## WHAT IS REQUIRED
Only the first line of the listing and the lines after it, up to and including the one containing "(ht : runTrigger", should be retyped exactly.

----- GIVEN DATA -----

/-! ### A lone trigger that traps -/

/-- An operation's trap is the outcome of its lone trigger's effects. -/
theorem solo_effects_error {v : Bool} {ops : Ops} {code : Nat} {m : Trig} {s : State} {t : Trap} (hu : (trigUnit v code).isSome)
    (hc : code < 4096) (hp : passes (soloBundle v m code) s)
    (ht : runTrigger ops { issOf (soloBundle v m code) s with pos := 1 } [] s.started
      (strikeOf s s.cur.1 s.cur.2 (bundleMoves (soloBundle v m code))) s.started (v, soloMove m code) = .error t) :
    effects ops (issOf (soloBundle v m code) s) (soloBundle v m code) s.started = .error t := by
  have hl : (soloBundle v m code).lits = [] := rfl
  have hs : s.started.setCore (issOf (soloBundle v m code) s).c (s.started.core (issOf (soloBundle v m code) s).c) = s.started :=
    State.setCore_core_modBrush _ _ _ _
  have hk : strikeOf s.started (issOf (soloBundle v m code) s).c (issOf (soloBundle v m code) s).b (bundleMoves (soloBundle v m code)) =
      strikeOf s s.cur.1 s.cur.2 (bundleMoves (soloBundle v m code)) := strikeOf_started s _
  have hr : runTriggers ops (issOf (soloBundle v m code) s) [] s.started
      (strikeOf s s.cur.1 s.cur.2 (bundleMoves (soloBundle v m code))) 1 (bundleMoves (soloBundle v m code)) s.started = .error t := by
    generalize strikeOf s s.cur.1 s.cur.2 (bundleMoves (soloBundle v m code)) = k at ht ⊢
    rw [solo_moves]
    unfold runTriggers
    rw [ht]
  unfold effects
  dsimp only
  rw [passes_started hp, applyMoves_triggers _ _ _ _ _ _ _ _ (solo_triggers hu hc), applyMoves_triggers _ _ _ _ _ _ _ _ (solo_triggers hu hc),
    hs, hk, hl, hr]

/-- A lone S-space trigger whose operation traps takes that trap, and does nothing else. -/
theorem issueS_error {code : Nat} {op : SOp} {m : Trig} {s : State} {t : Trap} (hu : (trigUnit false code).isSome) (hc : code < 4096)
    (hp : passes (soloBundle false m code) s) (hg : guardBit s.me (soloMove m code) = true)
    (hop : op (soloIss false code s) (hitS (s.mine.glitch == 3) (readSrcS s s.cur.1 s.cur.2 [] m.src.toNat)) s.started = .error t) :
    issueS code op m s = .next (takeTrap s.cur.1 s.cur.2 t (gangOf s.started s.cur.1 s.cur.2) s.started) := by
  have h := runTrigger_go (ops := { noOps with s := fun _ => op }) hu hc hg
  unfold issueS issue
  dsimp only
  rw [solo_effects_error hu hc hp (h.trans hop)]
  rfl

theorem gangOf_started (s : State) : gangOf s.started s.cur.1 s.cur.2 = gangOf s s.cur.1 s.cur.2 := by
  unfold gangOf; rw [State.core_started]; rfl

/-- An operation meets the latches of its brush as the state before its bundle has them. -/
theorem latch_started (s : State) (n : Nat) : pLat s.started s.cur.1 s.cur.2 n = latch s n := pLat_started s n

/-- Illegal transport is a plain trap: no hold, no rollback and no cadence overrun. -/
theorem takeTrap_badOp (c b code reason : Nat) (gang : List Nat) (s : State) :
    takeTrap c b (badOp code reason) gang s = trapEntry c b (badOp code reason) gang s := rfl

/-! ### What a lone trigger issues -/

/-- The instruction is the lone S-space trigger `m` of `code`, whose meaning is the operation `op`. -/
structure IssuesS (i : Instr) (m : Trig) (code : Nat) (op : SOp) : Prop where
  trig : trigOf i = some (false, m, code)
  exec : ∀ s, exec i s = issueS code op m s
  unit : (trigUnit false code).isSome
  small : code < 4096

namespace IssuesS
variable {i : Instr} {m : Trig} {code : Nat} {op : SOp} {s : State}

theorem codeOf_eq (h : IssuesS i m code op) : codeOf i = code := by unfold codeOf; rw [h.trig]

theorem dataOf_eq (h : IssuesS i m code op) :
    dataOf i s = hitS (s.mine.glitch == 3) (readSrcS s s.cur.1 s.cur.2 [] m.src.toNat) := by unfold dataOf; rw [h.trig]

theorem goes_iff (h : IssuesS i m code op) :
    goes i s ↔ passes (soloBundle false m code) s ∧ guardBit s.me (soloMove m code) = true := by
  constructor
  · rintro ⟨v, m', c, ht, hp, hg⟩
    obtain ⟨rfl, rfl, rfl⟩ : v = false ∧ m' = m ∧ c = code := by simpa [eq_comm] using h.trig.symm.trans ht
    exact ⟨hp, hg⟩
  · rintro ⟨hp, hg⟩
    exact ⟨false, m, code, h.trig, hp, hg⟩

/-- An operation that puts a known result into a latch yields it. -/
theorem yields_of_putS {lat : Nat} {dst : Dst} {r : Sc} {fl : BitVec 5} (h : IssuesS i m code op)
    (hop : op (soloIss false code s) (dataOf i s) s.started = putS lat dst (dataOf i s).v r fl (soloIss false code s) s.started) :
    yields i s lat dst r fl := by
  intro hgo hroom
  obtain ⟨hp, hg⟩ := h.goes_iff.mp hgo
  obtain ⟨t, ht, hs⟩ := issueS_starts (op := op) (f := known i s lat dst r fl) h.unit h.small hp hg
    (by rw [← h.dataOf_eq, hop]; unfold known; rw [h.codeOf_eq]; rfl) hroom
  exact ⟨t, (h.exec s).trans ht, hs⟩

/-- An operation that refuses its trigger makes it illegal transport. -/
theorem illegalFor_of_error {reason : Nat} (h : IssuesS i m code op)
    (hop : op (soloIss false code s) (dataOf i s) s.started = .error (badOp code reason)) : illegalFor i s reason := by
  intro hgo
  obtain ⟨hp, hg⟩ := h.goes_iff.mp hgo
  rw [h.exec, issueS_error h.unit h.small hp hg (by rw [← h.dataOf_eq]; exact hop), takeTrap_badOp, gangOf_started, h.codeOf_eq]
  rfl

end IssuesS

/-- A result that would complete with one in flight to the same latch of the brush is refused (R231). -/
theorem putS_clash {lat n code : Nat} {d : Word} {r : Sc} {fl : BitVec 5} {s : State}
    (hf : ∃ f ∈ s.me.flights, f.dst = some (.ps n) ∧ f.due = tm s + lat) :
    putS lat (.ps n) d r fl (soloIss false code s) s.started = .error (badOp code 14) := by
  obtain ⟨f, hf, hd, hdue⟩ := hf
  have hme : (s.started.core s.cur.1).brush s.cur.2 = s.me.fresh := State.brush_started s
  unfold putS addFlight
  dsimp only [soloIss]
  rw [hme]
  refine if_pos ?_
  simp only [Flight.done, Option.isSome_some, Bool.true_and, Bool.false_eq_true, if_false, List.any_eq_true, Bool.and_eq_true, beq_iff_eq]
  exact ⟨f, hf, hd, hdue⟩

/-! ### A0 and A1 -/

/-- The code of an A operation, by its place in its unit's range (R225). -/
def aCode (u : Bool) (k : Nat) : Nat := if u then 0x240 + k else 0x200 + k

theorem aCode_unit {k : Nat} (hk : k ≤ 0x22) (u : Bool) : (trigUnit false (aCode u k)).isSome := by
  cases u
  · have h : inR 0x200 0x222 (0x200 + k) = true := by simp [inR]; omega
    simp [trigUnit, sTrigUnit, aCode, h]
  · have h : inR 0x240 0x262 (0x240 + k) = true := by simp [inR]; omega
    have h0 : inR 0x200 0x222 (0x240 + k) = false := by simp [inR]; omega
    simp [trigUnit, sTrigUnit, aCode, h, h0]

theorem aCode_lt {k : Nat} (hk : k ≤ 0x22) (u : Bool) : aCode u k < 4096 := by
  unfold aCode; split <;> omega

theorem aBase_aCode {k : Nat} (hk : k ≤ 0x22) (u : Bool) : aBase (aCode u k) = a u := by
  cases u
  · exact if_pos (show 0x200 + k < 0x240 by omega)
  · exact if_neg (show ¬ 0x240 + k < 0x240 by omega)

/-- The instruction is the A operation at place `k` of unit `u`'s codes, and its meaning is `op`. -/
structure IssuesA (i : Instr) (m : Trig) (u : Bool) (op : SOp) (k : Nat) : Prop where
  place : k ≤ 0x22
  trig : trigOf i = some (false, m, aCode u k)
  exec : ∀ s, exec i s = issueS (aCode u k) op m s

theorem IssuesA.issuesS {i : Instr} {m : Trig} {u : Bool} {op : SOp} {k : Nat} (h : IssuesA i m u op k) : IssuesS i m (aCode u k) op :=
  ⟨h.trig, h.exec, aCode_unit h.place u, aCode_lt h.place u⟩

/-! ### The words of the tables -/

/-- Sign extension of the low `w` bits. -/
theorem signExtend_setWidth_eq_sxt {w : Nat} (hw : 0 < w) (d : Word) : (d.setWidth w).signExtend 64 = sxt w d := by
  have htwo : 2 ^ w = 2 * 2 ^ (w - 1) := by rw [← Nat.pow_succ']; congr 1; omega
  unfold sxt BitVec.signExtend
  rw [BitVec.toInt_eq_toNat_cond, BitVec.toNat_setWidth]
  congr 1
  by_cases h : 2 ^ (w - 1) ≤ d.toNat % 2 ^ w
  · rw [if_neg (by omega), if_pos h]; push_cast; rfl
  · rw [if_pos (by omega), if_neg h, Int.sub_zero]

/-- Zero extension of the low `w` bits. -/
theorem setWidth_setWidth_eq_zxt (w : Nat) (d : Word) : (d.setWidth w).setWidth 64 = zxt w d := by
  apply BitVec.eq_of_toNat_eq
  simp [zxt]

theorem sat64_eq_saturated (x : Int) : sat64 x = saturated x := by
  have hmin : intMin 0x26 = -2 ^ 63 := by decide
  have hmax : intMax 0x26 = 2 ^ 63 - 1 := by decide
  unfold sat64 saturated satInt
  rw [hmin, hmax]

theorem clz64_eq_leading (d : Word) : clz64 d = leading d := clz64_eq d
theorem ctzFrom_eq_trailing (d : Word) : ctzFrom d.toNat 64 = trailing d := ctzFrom_eq 64 d.toNat
theorem popFrom_eq_ones (d : Word) : popFrom d.toNat 64 = ones d := popFrom_eq 64 d.toNat

theorem allOnes_word : BitVec.allOnes 64 = (0xFFFFFFFFFFFFFFFF : Word) := by decide
theorem tf_eq_truth (b : Bool) : tf b = truth b := by cases b <;> rfl

/-- The lane mask of `plane`: the low `n` bits, all of them from 64 on (R237). -/
theorem two_pow_min_sub_one (n : Nat) : 2 ^ Nat.min n 64 - 1 = if 64 ≤ n then 2 ^ 64 - 1 else 2 ^ n - 1 := by
  show 2 ^ min n 64 - 1 = _
  split
  · rw [Nat.min_eq_right ‹_›]
  · rw [Nat.min_eq_left (by omega)]

/-! ### Operations as the tables give them -/

theorem trigShl_eq : trigShl = aluBin (fun o d => o <<< (d.toNat % 64)) := by simp only [trigShl, shCount_eq]
theorem trigShr_eq : trigShr = aluBin (fun o d => o >>> (d.toNat % 64)) := by simp only [trigShr, shCount_eq]
theorem trigSar_eq : trigSar = aluBin (fun o d => o.sshiftRight (d.toNat % 64)) := by simp only [trigSar, shCount_eq]
theorem trigRol_eq : trigRol = aluBin (fun o d => o <<< (d.toNat % 64) ||| o >>> (64 - d.toNat % 64)) := by
  simp only [trigRol, shCount_eq, BitVec.rotateLeft_def, Nat.mod_mod]
theorem trigRor_eq : trigRor = aluBin (fun o d => o >>> (d.toNat % 64) ||| o <<< (64 - d.toNat % 64)) := by
  simp only [trigRor, shCount_eq, BitVec.rotateRight_def, Nat.mod_mod]
theorem trigMin_eq : trigMin = aluBin (fun o d => if o.toInt ≤ d.toInt then o else d) := by
  simp only [trigMin, BitVec.slt_iff_toInt_lt, ← Int.not_le, ite_not]
theorem trigMax_eq : trigMax = aluBin (fun o d => if d.toInt ≤ o.toInt then o else d) := by
  simp only [trigMax, BitVec.slt_iff_toInt_lt, ← Int.not_le, ite_not]
theorem trigMinn_eq : trigMinn = aluBin (fun o d => if o.toNat ≤ d.toNat then o else d) := by
  simp only [trigMinn, BitVec.ult_iff_lt, BitVec.lt_def, ← Nat.not_le, ite_not]
theorem trigMaxn_eq : trigMaxn = aluBin (fun o d => if d.toNat ≤ o.toNat then o else d) := by
  simp only [trigMaxn, BitVec.ult_iff_lt, BitVec.lt_def, ← Nat.not_le, ite_not]
theorem trigAddsat_eq : trigAddsat = aluBin (fun o d => saturated (o.toInt + d.toInt)) := by simp only [trigAddsat, sat64_eq_saturated]
theorem trigSubsat_eq : trigSubsat = aluBin (fun o d => saturated (o.toInt - d.toInt)) := by simp only [trigSubsat, sat64_eq_saturated]
theorem trigSxb_eq : trigSxb = aluUn (sxt 8) := congrArg aluUn (funext (signExtend_setWidth_eq_sxt (by decide)))
theorem trigSxh_eq : trigSxh = aluUn (sxt 16) := congrArg aluUn (funext (signExtend_setWidth_eq_sxt (by decide)))
theorem trigSxw_eq : trigSxw = aluUn (sxt 32) := congrArg aluUn (funext (signExtend_setWidth_eq_sxt (by decide)))
theorem trigZxb_eq : trigZxb = aluUn (zxt 8) := congrArg aluUn (funext (setWidth_setWidth_eq_zxt 8))
theorem trigZxh_eq : trigZxh = aluUn (zxt 16) := congrArg aluUn (funext (setWidth_setWidth_eq_zxt 16))
theorem trigZxw_eq : trigZxw = aluUn (zxt 32) := congrArg aluUn (funext (setWidth_setWidth_eq_zxt 32))
theorem trigClz_eq : trigClz = aluUn (fun d => BitVec.ofNat 64 (leading d)) := by simp only [trigClz, clz64_eq_leading, w64]
theorem trigCtz_eq : trigCtz = aluUn (fun d => BitVec.ofNat 64 (trailing d)) := by simp only [trigCtz, ctzFrom_eq_trailing, w64]
theorem trigPopc_eq : trigPopc = aluUn (fun d => BitVec.ofNat 64 (ones d)) := by simp only [trigPopc, popFrom_eq_ones, w64]
theorem trigBswap_eq : trigBswap =
    aluUn (fun d => BitVec.ofNat 64 ((List.range 8).foldl (fun v i => v + d.toNat / 256 ^ i % 256 * 256 ^ (7 - i)) 0)) := by
  simp only [trigBswap, bswap_eq, w64]
theorem trigBrev_eq : trigBrev = aluUn (fun d => d.reverse) := by simp only [trigBrev, brev_eq]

-----

## OUTPUT FOR THIS EXERCISE
/-! ### A lone trigger that traps -/

/-- An operation's trap is the outcome of its lone trigger's effects. -/
theorem solo_effects_error {v : Bool} {ops : Ops} {code : Nat} {m : Trig} {s : State} {t : Trap} (hu : (trigUnit v code).isSome)
    (hc : code < 4096) (hp : passes (soloBundle v m code) s)
    (ht : runTrigger ops { issOf (soloBundle v m code) s with pos := 1 } [] s.started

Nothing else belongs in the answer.